13.1. Categorical Cross Entropy (CCE)

13.1.1. Example Architecture

This figure shows a generic classification network, and how the CCE is likeley to be used.

13.1.2. Graph

The Graph here shows categorical cross entropy plotted on x and y axis.
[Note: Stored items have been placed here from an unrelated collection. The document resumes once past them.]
/-- Two steps, with angles up to 0.1179 and less than 0.0132 apart. -/
theorem sin_second (b φ ψ : ℝ) (hφ : 0.1047 ≤ φ ∧ φ ≤ 0.11782) (hψ : 0.1047 ≤ ψ ∧ ψ ≤ 0.11782) :
    |Real.sin (b + ψ) - 2 * Real.sin b + Real.sin (b - φ)| ≤ 0.02701 := by
  have e : Real.sin (b + ψ) - 2 * Real.sin b + Real.sin (b - φ) =
      Real.sin b * (Real.cos ψ - 1 + (Real.cos φ - 1)) + Real.cos b * (Real.sin ψ - Real.sin φ) := by
    rw [Real.sin_add, Real.sin_sub]; ring
  have c1 := Real.one_sub_sq_div_two_le_cos (x := ψ)
  have c2 := Real.one_sub_sq_div_two_le_cos (x := φ)
  have c3 := Real.cos_le_one ψ
  have c4 := Real.cos_le_one φ
  have hd := Real.abs_sin_sub_sin_le ψ φ
  have hd' : |ψ - φ| ≤ 0.01312 := by rw [abs_le]; constructor <;> linarith
  have hcos : |Real.cos ψ - 1 + (Real.cos φ - 1)| ≤ 0.01389 := by
    rw [abs_le]
    constructor
    · nlinarith
    · linarith
  rw [e]
  calc |Real.sin b * (Real.cos ψ - 1 + (Real.cos φ - 1)) + Real.cos b * (Real.sin ψ - Real.sin φ)|
      ≤ |Real.sin b| * |Real.cos ψ - 1 + (Real.cos φ - 1)| + |Real.cos b| * |Real.sin ψ - Real.sin φ| := by
        rw [← abs_mul, ← abs_mul]; exact abs_add_le _ _
    _ ≤ 1 * 0.01389 + 1 * 0.01312 := by
        gcongr
        · exact Real.abs_sin_le_one b
        · exact Real.abs_cos_le_one b
        · exact hd.trans hd'
    _ ≤ 0.02701 := by norm_num

/-- How far a sample lies from the one before it and from the line through the two before it. -/
theorem sample_steps {p0 p1 p2 : Phase} {f g : Nat} (hf : f = 1600 ∨ f = 1800) (hg : g = 1600 ∨ g = 1800)
    (h1 : p1 = advance p0 f 1) (h2 : p2 = advance p1 g 1) :
    (sampleAt p2.val - sampleAt p1.val).natAbs ≤ 79 ∧
      (sampleAt p2.val - 2 * sampleAt p1.val + sampleAt p0.val).natAbs ≤ 21 := by
  have n0 := sampleAt_near p0.isLt
  have n1 := sampleAt_near p1.isLt
  have n2 := sampleAt_near p2.isLt
  have s1 : Real.sin (turn p0.val) = Real.sin (turn p1.val - turn f) := by
    have := sin_advance p0 f (-turn f)
    rw [← h1] at this
    rw [sub_eq_add_neg, this]
    congr 1; ring
  have s2 : Real.sin (turn p2.val) = Real.sin (turn p1.val + turn g) := by
    have := sin_advance p1 g 0
    rwa [← h2, add_zero, add_zero] at this
  change |(sampleAt p0.val : ℝ) - 32767 / 50 * Real.sin (turn p0.val)| < 1 at n0
  change |(sampleAt p1.val : ℝ) - 32767 / 50 * Real.sin (turn p1.val)| < 1 at n1
  change |(sampleAt p2.val : ℝ) - 32767 / 50 * Real.sin (turn p2.val)| < 1 at n2
  have d1 := sin_first (turn p1.val) (turn g) (by linarith [(turn_bounds hg).1])
  have d2 := sin_second (turn p1.val) (turn f) (turn g) (turn_bounds hf) (turn_bounds hg)
  have hb := (turn_bounds hg).2
  rw [← s2] at d1 d2
  rw [← s1] at d2
  rw [abs_lt] at n0 n1 n2
  rw [abs_le] at d1 d2
  constructor
  · have a1 : ((sampleAt p2.val - sampleAt p1.val : Int) : ℝ) < 80 := by push_cast; linarith
    have a2 : (-80 : ℝ) < (sampleAt p2.val - sampleAt p1.val : Int) := by push_cast; linarith
    have a1' : sampleAt p2.val - sampleAt p1.val < 80 := by exact_mod_cast a1
    have a2' : -80 < sampleAt p2.val - sampleAt p1.val := by exact_mod_cast a2
    omega
  · have a1 : ((sampleAt p2.val - 2 * sampleAt p1.val + sampleAt p0.val : Int) : ℝ) < 22 := by
      push_cast; linarith
    have a2 : (-22 : ℝ) < (sampleAt p2.val - 2 * sampleAt p1.val + sampleAt p0.val : Int) := by
      push_cast; linarith
    have a1' : sampleAt p2.val - 2 * sampleAt p1.val + sampleAt p0.val < 22 := by exact_mod_cast a1
    have a2' : -22 < sampleAt p2.val - 2 * sampleAt p1.val + sampleAt p0.val := by exact_mod_cast a2
    omega

/-! ## Smooth sequences -/

/-- The sequence goes on from the samples `x'` and `x` with values up to `a`, first differences up to
`d` and second differences up to `e`. -/
def Smooth (a d e : Nat) : Int → Int → List Int → Prop
  | _, _, [] => True
  | x', x, u :: l =>
    u.natAbs ≤ a ∧ (u - x).natAbs ≤ d ∧ (u - 2 * x + x').natAbs ≤ e ∧ Smooth a d e x u l

/-- The accumulator values of a run of tones: each follows from the one before by a tone of the block. -/
inductive Tones : Phase → List Phase → Phase → Prop
  | none (p : Phase) : Tones p [] p
  | one (p : Phase) (f : Nat) (l : List Phase) (q : Phase) (hf : f = 1600 ∨ f = 1800)
      (h : Tones (advance p f 1) l q) : Tones p (p :: l) q

theorem Tones.append {p q r : Phase} {l m : List Phase} (h1 : Tones p l q) (h2 : Tones q m r) :
    Tones p (l ++ m) r := by
  induction h1 with
  | none => exact h2
  | one p f l q hf _ ih => exact .one p f (l ++ m) r hf (ih h2)
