-- ==== Sys2Proof/Laws/Encode.lean ====
section
/-! SUPPORT. The stages of ENCODE together (spec/47_system.md R262): what its last stage finds, and
that the samples it finds there are always in the 16-bit range. -/

namespace Sys2Proof.Machine

/-! ## What is ASCII -/

theorem any_nonAscii {cs : List Byte} : cs.any nonAscii = true ↔ ∃ c ∈ cs, 0x80 ≤ c.toNat := by
  simp [nonAscii]

/-- What FRM.BUILD checks is that the operands in use are ASCII. -/
theorem frameHasNonAscii_eq_false_iff (s : State) : frameHasNonAscii s = false ↔ operandsAscii s := by
  rw [← Bool.not_eq_true, frameHasNonAscii, Bool.or_eq_true, not_or, operandsAscii]
  refine and_congr ?_ (by rw [any_nonAscii]; rfl)
  rw [List.any_eq_true]
  simp only [callStrings, pathStrings, List.mem_cons, List.mem_map, List.mem_range]
  constructor
  · intro h k hk hn
    refine h ⟨s.opm.get k, ?_, any_nonAscii.2 hn⟩
    rcases k with _ | _ | k
    · exact .inr (.inl rfl)
    · exact .inl rfl
    · exact .inr (.inr ⟨k, by omega, by rw [Nat.add_comm]⟩)
  · rintro h ⟨cs, hc, hn⟩
    rcases hc with rfl | rfl | ⟨j, hj, rfl⟩
    · exact h 1 (by omega) (any_nonAscii.1 hn)
    · exact h 0 (by omega) (any_nonAscii.1 hn)
    · exact h (2 + j) (by omega) (any_nonAscii.1 hn)

/-! ## The filtered samples -/

/-- The filtered samples of a byte sequence: its bits modulated, normalised and filtered. -/
def filtered (bytes : List Byte) : List Int :=
  filterOut .initial (normalise (afskSamples 0 (bitSequence bytes)))

/-- A BitSequence starts with the 0 of the first sync pair. -/
theorem bitSequence_head (bytes : List Byte) : ∃ l, bitSequence bytes = 0#1 :: l := ⟨_, rfl⟩

theorem filtered_natAbs_le (bytes : List Byte) : ∀ y ∈ filtered bytes, y.natAbs ≤ 32767 := by
  obtain ⟨l, h⟩ := bitSequence_head bytes
  unfold filtered
  rw [h]
  exact filtered_afsk_natAbs_le l

theorem filtered_inRange (bytes : List Byte) : (filtered bytes).all inRange16 = true := by
  rw [List.all_eq_true]
  intro x hx
  have := filtered_natAbs_le bytes x hx
  simp [inRange16]
  omega

theorem filtered_length (bytes : List Byte) :
    (filtered bytes).length = 320 * (66 + 8 * bytes.length) := by
  simp [filtered]

/-- After a sample sequence that is not empty the filter's carried values are the last input, the last
output and 1. -/
theorem filterRegs_last (r : FilterRegs) {l : List Int} (h : l ≠ []) :
    filterRegs r l = ⟨l.getLastD 0, (filterOut r l).getLastD 0, 1⟩ := by
  induction l generalizing r with
  | nil => exact absurd rfl h
  | cons x l ih =>
    cases l with
    | nil => rfl
    | cons y l =>
      rw [filterRegs_cons, ih _ (by simp)]
      simp [filterOut]

/-! ## ENCODE before its last stage -/

/-- The cleared state with the results of the stages before WAV.WR put in. -/
def staged (s : State) (crc : BitVec 16) (nrz : Bit) (ph : Phase) (regs : FilterRegs) (fb : List Byte)
    (bb : List Bit) (sb : List Int) : State :=
  { s.cleared.setFilter regs with crc := crc, nrz := nrz, ph := ph, fb := fb, bb := bb, sb := sb }

/-- The state in which ENCODE's last stage, WAV.WR, starts on ASCII operands. -/
def modulated (s : State) : State :=
  staged s (crcRun 0xFFFF (checkedBytes s)) (encodedBits (framed (packet s))).2
    (afskPhase 0 (bitSequence (framed (packet s))))
    (filterRegs .initial (normalise (afskSamples 0 (bitSequence (framed (packet s))))))
    (framed (packet s)) (bitSequence (framed (packet s))) (filtered (framed (packet s)))

theorem staged_fields (s : State) (crc : BitVec 16) (nrz : Bit) (ph : Phase) (regs : FilterRegs)
    (fb : List Byte) (bb : List Bit) (sb : List Int) :
    (staged s crc nrz ph regs fb bb sb).sb = sb ∧
    (staged s crc nrz ph regs fb bb sb).status = 0 ∧
    (staged s crc nrz ph regs fb bb sb).ob = [] ∧
    (staged s crc nrz ph regs fb bb sb).npath = s.npath ∧
    (staged s crc nrz ph regs fb bb sb).opm = s.opm ∧
    (staged s crc nrz ph regs fb bb sb).infom = s.infom ∧
    (staged s crc nrz ph regs fb bb sb).inputs = s.inputs ∧
    (staged s crc nrz ph regs fb bb sb).sinkOk = s.sinkOk ∧
    (staged s crc nrz ph regs fb bb sb).sinkAnswers = s.sinkAnswers ∧
    (staged s crc nrz ph regs fb bb sb).sinkFiles = s.sinkFiles ∧
    (staged s crc nrz ph regs fb bb sb).freeCount = s.freeCount ∧
    (staged s crc nrz ph regs fb bb sb).params = s.params :=
  ⟨rfl, rfl, rfl, rfl, rfl, rfl, rfl, rfl, rfl, rfl, rfl, rfl⟩

theorem modulated_fields (s : State) :
    (modulated s).sb = filtered (framed (packet s)) ∧ (modulated s).status = 0 ∧ (modulated s).ob = [] ∧
    (modulated s).npath = s.npath ∧ (modulated s).opm = s.opm ∧ (modulated s).infom = s.infom ∧
    (modulated s).inputs = s.inputs ∧ (modulated s).sinkOk = s.sinkOk ∧
    (modulated s).sinkAnswers = s.sinkAnswers ∧ (modulated s).sinkFiles = s.sinkFiles ∧
    (modulated s).freeCount = s.freeCount ∧ (modulated s).params = s.params :=
  staged_fields s _ _ _ _ _ _ _

theorem staged_dataPath (s : State) (crc : BitVec 16) (nrz : Bit) (ph : Phase) (regs : FilterRegs)
    (fb : List Byte) (bb : List Bit) (sb : List Int) :
    (staged s crc nrz ph regs fb bb sb).crc = crc ∧ (staged s crc nrz ph regs fb bb sb).nrz = nrz ∧
    (staged s crc nrz ph regs fb bb sb).ph = ph ∧ (staged s crc nrz ph regs fb bb sb).filter = regs ∧
    (staged s crc nrz ph regs fb bb sb).fb = fb ∧ (staged s crc nrz ph regs fb bb sb).bb = bb :=
  ⟨rfl, rfl, rfl, rfl, rfl, rfl⟩

theorem modulated_dataPath (s : State) :
    (modulated s).crc = crcRun 0xFFFF (checkedBytes s) ∧
    (modulated s).nrz = (encodedBits (framed (packet s))).2 ∧
    (modulated s).ph = afskPhase 0 (bitSequence (framed (packet s))) ∧
    (modulated s).filter =
      filterRegs .initial (normalise (afskSamples 0 (bitSequence (framed (packet s))))) ∧
    (modulated s).fb = framed (packet s) ∧ (modulated s).bb = bitSequence (framed (packet s)) :=
  staged_dataPath s _ _ _ _ _ _ _

/-- A fault taken in WAV.WR leaves nothing of the stages. -/
theorem staged_faultEntry (s : State) (crc : BitVec 16) (nrz : Bit) (ph : Phase) (regs : FilterRegs)
    (fb : List Byte) (bb : List Bit) (sb : List Int) (c : Cause) :
    State.faultEntry { staged s crc nrz ph regs fb bb sb with
        status := setDone 0 (staged s crc nrz ph regs fb bb sb).status, ob := [] } c =
      s.cleared.faultEntry c ∧
    State.faultEntry { (staged s crc nrz ph regs fb bb sb).asked with
        status := setDone 0 (staged s crc nrz ph regs fb bb sb).status, ob := [] } c =
      s.asked.cleared.faultEntry c := by
  have h : setDone 0 0 = 0 := by decide
  constructor <;>
    simp only [State.faultEntry, State.clearDataPath, State.asked, State.cleared, staged, State.setFilter,
      h]

theorem modulated_length (s : State) :
    (modulated s).sb.length = 320 * (474 + 56 * s.npath + 8 * s.infom.length) := by
  rw [(modulated_fields s).1, filtered_length]
  simp
  omega

theorem packet_cleared (s : State) : packet s.cleared = packet s :=
  (packet_congr rfl rfl fun _ _ => rfl).1

theorem checkedBytes_cleared (s : State) : checkedBytes s.cleared = checkedBytes s :=
  (packet_congr rfl rfl fun _ _ => rfl).2.1

theorem normStage_of {s : State} {l : List Int} (h : s.sb = l) :
    normStage s = .done { s with sb := normalise l } (maxAbs l) := by
  subst h
  rfl

theorem hpfStage_of {s : State} {l : List Int} (h : s.sb = l) :
    hpfStage s =
      .done { s.setFilter (filterRegs .initial l) with sb := filterOut .initial l } l.length := by
  subst h
  rfl

/-- ENCODE is refused when the frame would not fit, raises EncodingError before any buffer is built, or
comes to WAV.WR. -/
theorem encodeStages_cases (s : State) :
    (fits (51 + 7 * s.npath + s.infom.length) s.params.fbCap = false ∧
      encodeStages s = .refuse .bufferFull) ∨
    (fits (51 + 7 * s.npath + s.infom.length) s.params.fbCap = true ∧ frameHasNonAscii s = true ∧
      encodeStages s = .raise .encodingError s.cleared) ∨
    (fits (51 + 7 * s.npath + s.infom.length) s.params.fbCap = true ∧ frameHasNonAscii s = false ∧
      fits (44 + 2 * (modulated s).sb.length) s.params.obCap = true ∧
      encodeStages s = wavWrStage (modulated s)) := by
  unfold encodeStages
  rcases frmBuildStage_cases s.cleared with ⟨h1, h⟩ | ⟨h1, h2, h⟩ | ⟨h1, h2, h⟩ <;> rw [h]
  · exact .inl ⟨h1, rfl⟩
  · exact .inr (.inl ⟨h1, h2, rfl⟩)
  · refine .inr (.inr ⟨h1, h2, ?_, ?_⟩)
    · have h1' : fits (51 + 7 * s.npath + s.infom.length) s.params.fbCap = true := h1
      have hf := file_fits (samples_fit (bits_fit h1'))
      rw [modulated_length]
      convert hf using 2
      omega
    · have hl : (framed (packet s)).length = 51 + 7 * s.npath + s.infom.length := by simp; omega
      have hb : fits (66 + 8 * (framed (packet s)).length) s.params.bbCap = true := by
        rw [hl]; exact bits_fit h1
      have hs : fits (320 * (bitSequence (framed (packet s))).length) s.params.sbCap = true := by
        rw [bitSequence_length]; exact samples_fit hb
      rw [andThen_done, packet_cleared, checkedBytes_cleared]
      generalize h1s : ({ s.cleared with
          crc := crcRun 0xFFFF (checkedBytes s), fb := framed (packet s) } : State) = s1
      have hfb : s1.fb = framed (packet s) := by rw [← h1s]
      have hp1 : s1.params = s.params := by rw [← h1s]; rfl
      rcases bitEncStage_cases s1 with ⟨k1, -⟩ | ⟨-, k⟩
      · rw [hfb, hp1] at k1
        exact absurd (hb.symm.trans k1) (by decide)
      rw [hfb] at k
      rw [k, andThen_done]
      generalize h2s : ({ s1 with
          fb := framed (packet s), bb := bitSequence (framed (packet s)),
          nrz := (encodedBits (framed (packet s))).2 } : State) = s2
      have hbb : s2.bb = bitSequence (framed (packet s)) := by rw [← h2s]
      have hp2 : s2.params = s.params := by rw [← h2s]; exact hp1
      rcases afskModStage_cases s2 with ⟨m1, -⟩ | ⟨-, m⟩
      · rw [hbb, hp2] at m1
        exact absurd (hs.symm.trans m1) (by decide)
      rw [hbb] at m
      rw [m, andThen_done]
      generalize h3s : ({ s2 with
          bb := bitSequence (framed (packet s)),
          sb := afskSamples 0 (bitSequence (framed (packet s))),
          ph := afskPhase 0 (bitSequence (framed (packet s))) } : State) = s3
      rw [normStage_of (by rw [← h3s] : s3.sb = afskSamples 0 (bitSequence (framed (packet s)))), andThen_done]
      generalize h4s : ({ s3 with
          sb := normalise (afskSamples 0 (bitSequence (framed (packet s)))) } : State) = s4
      rw [hpfStage_of (by rw [← h4s] : s4.sb = normalise (afskSamples 0 (bitSequence (framed (packet s))))),
        andThen_done]
      refine congrArg wavWrStage ?_
      unfold modulated filtered staged
      generalize filterRegs .initial (normalise (afskSamples 0 (bitSequence (framed (packet s))))) = regs
      generalize filterOut FilterRegs.initial (normalise (afskSamples 0 (bitSequence (framed (packet s))))) = out
      generalize normalise (afskSamples 0 (bitSequence (framed (packet s)))) = samples at h4s
      generalize afskSamples 0 (bitSequence (framed (packet s))) = tones at h3s
      generalize afskPhase 0 (bitSequence (framed (packet s))) = phase at h3s ⊢
      generalize (encodedBits (framed (packet s))).2 = last at h2s ⊢
      generalize bitSequence (framed (packet s)) = bits at h2s h3s ⊢
      generalize framed (packet s) = frame at h1s h2s ⊢
      generalize crcRun 0xFFFF (checkedBytes s) = crc at h1s ⊢
      subst h4s h3s h2s h1s
      rfl

end Sys2Proof.Machine
end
Where green is the target value, orange is the predicted value, red is the output of CCE, and blue is the local gradient of CCE.

See https://www.desmos.com/calculator/q2dwniwjsp for an interactive version.

13.1.3. API

Categorical Cross Entropy (CCE) as node abstraction.

class fhez.nn.loss.cce.CCE

Categorical cross entropy for multi-class classification.

This is also known as softmax loss, since it is mostly used with softmax activation function.

Not to be confused with binary cross-entropy/ log loss, which is instead for multi-label classification, and is instead used with the sigmoid activation function.

CCE Graph: https://www.desmos.com/calculator/q2dwniwjsp

backward(gradient: numpy.ndarray): Calculate gradient of loss with respect to \(\hat{y}\).

\[\frac{d\textit{CCE}(\hat{p(y)})}{d\hat{p(y_i)}} = \frac{-1}{\hat{p(y_i)}}p(y_i)\]

property cost: Get 0 cost of plaintext loss calculation.

forward(signal=None, y: Optional[numpy.ndarray] = None, y_hat: Optional[numpy.ndarray] = None, check=False)

Calculate cross entropy and save its state for backprop.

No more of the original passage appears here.